According to Mikva, Martin’s chief argument on appeal is the notice requirement doesn’t apply if the breach allegation involves perishable goods with latent defects. Martin also said even if the notice requirement does apply, Illinois Supreme Court precedent contains exceptions for “actual knowledge of the defect or notification through the filing of the buyer’s complaint.”
The panel rejected Martin’s position the wholesalers forfeited their failure to notify argument by not raising it before seeking summary judgment. It agreed with Tuchten’s suggestion Martin lost the right to make that contention by itself failing to raise it earlier. Mikva also said Martin’s forfeiture argument lacks merit because lack of pre-suit notice is not an affirmative defense that must be raised at a certain point.
Regarding the notice requirement itself, Mikva wrote the panel wasn’t convinced “a broad, court-recognized exception for goods that are perishable, have latent defects, or are intended for human consumption is appropriate here.” She explained there is no Illinois precedent endorsing Martin’s position, Uniform Commercial Code language bolsters the wholesalers’ defense and a 2021 Illinois First District Appellate Court opinion, Baja Foods v. Spartan Surfaces, rejected an argument “the inability to cure a defect, on its own, should relieve the buyer of its notice obligation.”
While acknowledging that notice of the alleged contamination wouldn’t have changed anything for the people who consumed the cilantro, the panel said, it would’ve allowed companies to gather evidence, investigate potential breaches and take other useful actions, such as pursuing settlements.
“We are not free to ignore the UCC’s notice requirement on a case-by-case basis or to carve out our own broad exceptions for whole categories of goods,” Mikva wrote.
However, the panel did agree with Martin regarding exceptions under the 1996 Illinois Supreme Court opinion, Connick v. Suzuki Motor. Mikva said the wholesalers knew of the purported contamination of a particular product “years before Martin” filed its breach claim and also that the breach complaint itself — filed under the UCC — supplants the need for direct notice.

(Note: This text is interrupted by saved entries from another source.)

/-- The two addresses, read-checked; none for a misaligned block. -/
def checkBind (o : XOp) (s : State) (k : Nat) : Except (Nat × Addr80) (Option (At × At)) × State :=
  let la := s.xaddr k o.xa o.a
  let ia := s.xaddr k o.xb o.b
  if la.toNat % 8 ≠ 0 ∨ ia.toNat % 256 ≠ 0 then (.ok none, s)
  else match s.blockCheckIn k la 8 with
    | (.error e, s) => (.error e, s)
    | (.ok l, s) =>
      match s.blockCheckIn k ia 256 with
      | (.error e, s) => (.error e, s)
      | (.ok i, s) => (.ok (some (l, i)), s)

def bindWord (code index : Nat) : W32 := BitVec.ofNat 32 (code * 2 ^ 24 + index)

def State.bindOne (s : State) (k : Nat) (x : Option (At × At)) : Except Flt W32 × State :=
  match x with
  | none => (.ok (bindWord 1 0), s)
  | some (l, i) =>
    match s.readBlock k l 8 with
    | (.error c, s) => (.error (k, c, l.1), s)
    | (.ok lb, s) =>
      match s.readBlock k i 256 with
      | (.error c, s) => (.error (k, c, i.1), s)
      | (.ok ib, s) =>
        let layout := ofBytes 64 lb
        let image := ofBytes 2048 ib
        if !layOk layout then (.ok (bindWord 2 0), s)
        else match (List.range 64).find? (badMicro image) with
          | some n => (.ok (bindWord 3 n), s)
          | none =>
            if s.rays.any (fun p => decide (p.2.team = teamOf k)) then (.ok (bindWord 4 0), s)
            else (.ok 0, s.updTeam (teamOf k) (fun t => { t with binding := some { layout := layout, image := image, imageAddr := i.1, bcheck := crc32 (lb ++ ib) } }))

def execTrvBind (o : XOp) (s : State) : Out :=
  perform { ins := .trvBind o, check := checkBind o, act := actWord o.d (fun s k x => s.bindOne k x) } s

/-! ## trv.cast (R198) -/

/-- The ray that a group describes, with the area's and base's upper words. -/
def castRay (team handle : Nat) (g : List W32) (b : W32) : Ray :=
  let w := fun (i : Nat) => g.getD i 0
  { team := team, handle := handle, state := 1, o := #v[w 0, w 1, w 2], tmin := w 3, d := #v[w 4, w 5, w 6], tmax := w 7,
    base := (w 10).extractLsb' 0 16 ++ pair64 (w 8) (w 9), mask := (w 10).extractLsb' 16 8, flags := b.toNat % 4,
    area := (w 13).extractLsb' 0 16 ++ pair64 (w 11) (w 12), tag := w 14 }

/-- The code of the first check that fails. -/
def castCode (bound : Option Binding) (g : List W32) (b : W32) (r : Ray) : Nat :=
  let v := fun (i : Nat) => f32v (g.getD i 0)
  match bound with
  | none => 1
  | some bd =>
    if (List.range 8).any (fun i => (v i).isNan) || [0, 1, 2, 4, 5, 6].any (fun i => (v i).isInf) || [4, 5, 6].all (fun i => (v i).isZero) || (v 7).less (v 3) then 2
    else if 4 ≤ b.toNat ∨ field (g.getD 10 0) 31 24 ≠ 0 ∨ field (g.getD 13 0) 31 16 ≠ 0 then 3
    else if r.area.toNat % 128 ≠ 0 ∨ globalRange r.area (128 + 4 * layLimit bd.layout) = false then 4
    else if r.base.toNat % 16 ≠ 0 ∨ globalRange r.base 1 = false then 5
    else 0

def State.castOne (s : State) (k : Nat) (o : XOp) : Except Flt W32 × State :=
  let g := s.rdGroup k o.a 16
  let b := s.rd k o.b
  let r := castRay (teamOf k) (s.newHandle (teamOf k)) g b
  let code := castCode (s.team (teamOf k)).binding g b r
  if code ≠ 0 then (.ok (codeWord code 0), s)
  else let n := s.newId; (.ok (codeWord 0 r.handle), n.2.setRay n.1 r)

def execTrvCast (o : XOp) (s : State) : Out :=
  perform { ins := .trvCast o, check := serveCheck (.trvCast o) State.freeRays noCheck,
            act := actServed (.trvCast o) State.freeRays (actWord o.d (fun s k _ => s.castOne k o)) } s

/-! ## trv.poll, trv.res (R199, R207) -/

def handleOf (x : W32) : Nat := field x 8 0

/-- Each active thread parks for a ray. -/
def parkForRay (i : Instr) (o : XOp) (f : Focus) (s : State) (ks : List (Nat × Unit)) : Acted :=
  let tc := (s.team f.team).tcount
  { s := (ks.foldl (fun s x => s.updThread x.1 (fun th => { th with st := .parked, wait := .ray (handleOf (s.rd x.1 o.a)) i tc })) s).joinParked f o.d [] (ks.map (fun x => x.1)), stay := ks.map (fun x => x.1) }

def actPoll (o : XOp) (f : Focus) (s : State) (ks : List (Nat × Unit)) : Acted :=
  if (s.ctxOf (s.team f.team)).logMode ≠ 0 then parkForRay (.trvPoll o) o f s ks
  else
    let rays := ks.map (fun x => (x.1, s.rayBy f.team (handleOf (s.rd x.1 o.a))))
    let rs : List Result := rays.map (fun x => { k := x.1, dst := dstGroup o.d (s.rayResult x.2) })
    actVar (rays.foldl (fun s x => match x.2 with | some id => s.observeRay id | none => s) s) f false rs

def execTrvPoll (o : XOp) (s : State) : Out := perform { ins := .trvPoll o, check := noCheck, act := actPoll o } s

/-- What a thread finds at its ray (R199): the ray runs and the thread waits; the ray's translation fault, as code and address; or the result group, with a done or failed ray's handle freed. -/
inductive RayFound where
  | running
  | bad (code : Nat) (addr : Addr80)
  | result (ws : List W32)

/-- A parked ray's fault is reported: it is the thread's, and the record's in its area waits on the same token (R199, R391, R394). -/
def State.reportRay (s : State) (r : Ray) : State :=
  let t := s.rayTeam r
  let stage := if causeClass (BitVec.ofNat 10 r.faultCode) = 5 then 1 else 2
  let s := s.noteWalk r.team r.faultAddr.toNat { stage := stage, reason := r.faultCode % 8, level := r.faultLevel, ipa := r.faultIpa }
  (s.dropPark (ckey t.func t.ctx) r.area).updCtx (ckey t.func t.ctx) (fun c => { c with parks := { area := r.area, stage := stage, page := (if stage = 2 then r.faultIpa else r.faultAddr.toNat) / 65536 } :: c.parks })

def State.findRay (s : State) (k handle : Nat) : RayFound × State :=
  let found := s.rayBy (teamOf k) handle
  let r := match found with | some id => s.ray id | none => { team := 0, handle := 0, state := 0 }
  let s := match found with | some id => s.observeRay id | none => s
  if r.state = 1 ∨ r.saved ≠ 0 then (.running, s)
  else if r.state = 4 then (.bad r.faultCode r.faultAddr, s.reportRay r)
  else (.result r.result, match found with | some id => if r.state = 3 ∨ r.state = 5 then s.dropRay id else s | none => s)

/-- The threads of a `trv.res` in ascending seat order: results, causes, and those that park. -/
def findRays (i : Instr) (o : XOp) (tc : Nat) : State → List Nat → List Result × List Flt × List Nat × State
  | s, [] => ([], [], [], s)
  | s, k :: ks =>
    let h := handleOf (s.rd k o.a)
    let r := s.findRay k h
    match r.1 with
    | .running =>
      let t := findRays i o tc (r.2.updThread k (fun th => { th with st := .parked, wait := .ray h i tc })) ks
      (t.1, t.2.1, k :: t.2.2.1, t.2.2.2)
    | .bad code addr =>
      let t := findRays i o tc r.2 ks
      (t.1, (k, code, addr) :: t.2.1, t.2.2)
    | .result ws =>
      let t := findRays i o tc r.2 ks
      ({ k := k, dst := dstGroup o.d ws } :: t.1, t.2)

“The wholesalers here had actual knowledge that the specific shipments of cilantro they supplied to Martin Produce, and which were in turn supplied to Carbon, were alleged to have been contaminated by at least June 2018, when the personal injury plaintiffs first brought claims against them,” Mikva wrote. “Counsel for Martin Produce suggested at oral argument in this appeal that they had actual knowledge even sooner because Martin Produce issued the wholesalers subpoenas shortly after Martin Produce was brought into the suit, in January 2017. In either case, the wholesalers had the opportunity to investigate and gather evidence regarding those specific transactions long before Martin Produce sued them for breach of warranty.”
Where Judge Kubasiak seemingly struggled, Mikva wrote, was a Connick limitation holding a lawsuit itself can provide notice only if the underlying claim was for breach of warranty as well as personal injury. Although Martin’s claim did not incorporate personal injury, Mikva said, dozens of such suits from restaurant patrons provided actual knowledge a claim like Martin’s might eventually surface.
In determining summary judgment was improper, and remanding the complaint for further consideration, the panel said there are other questions appropriate for the circuit court, such as the timeliness of notice, the relevance of Martin’s insistence the cilantro it sold didn’t breach any warranties and when exactly the wholesalers learned of the potential contamination.
The wholesalers are represented by Nicholas Parolisi, of Litchfield Cavo, of Chicago and Highland, Ind., and Timothy Young, of Lewis Brisbois, of Chicago. Young declined to comment.
Martin Produce is represented by Arnett Law Group, of Chicago. Arnett did not respond to a request for comment.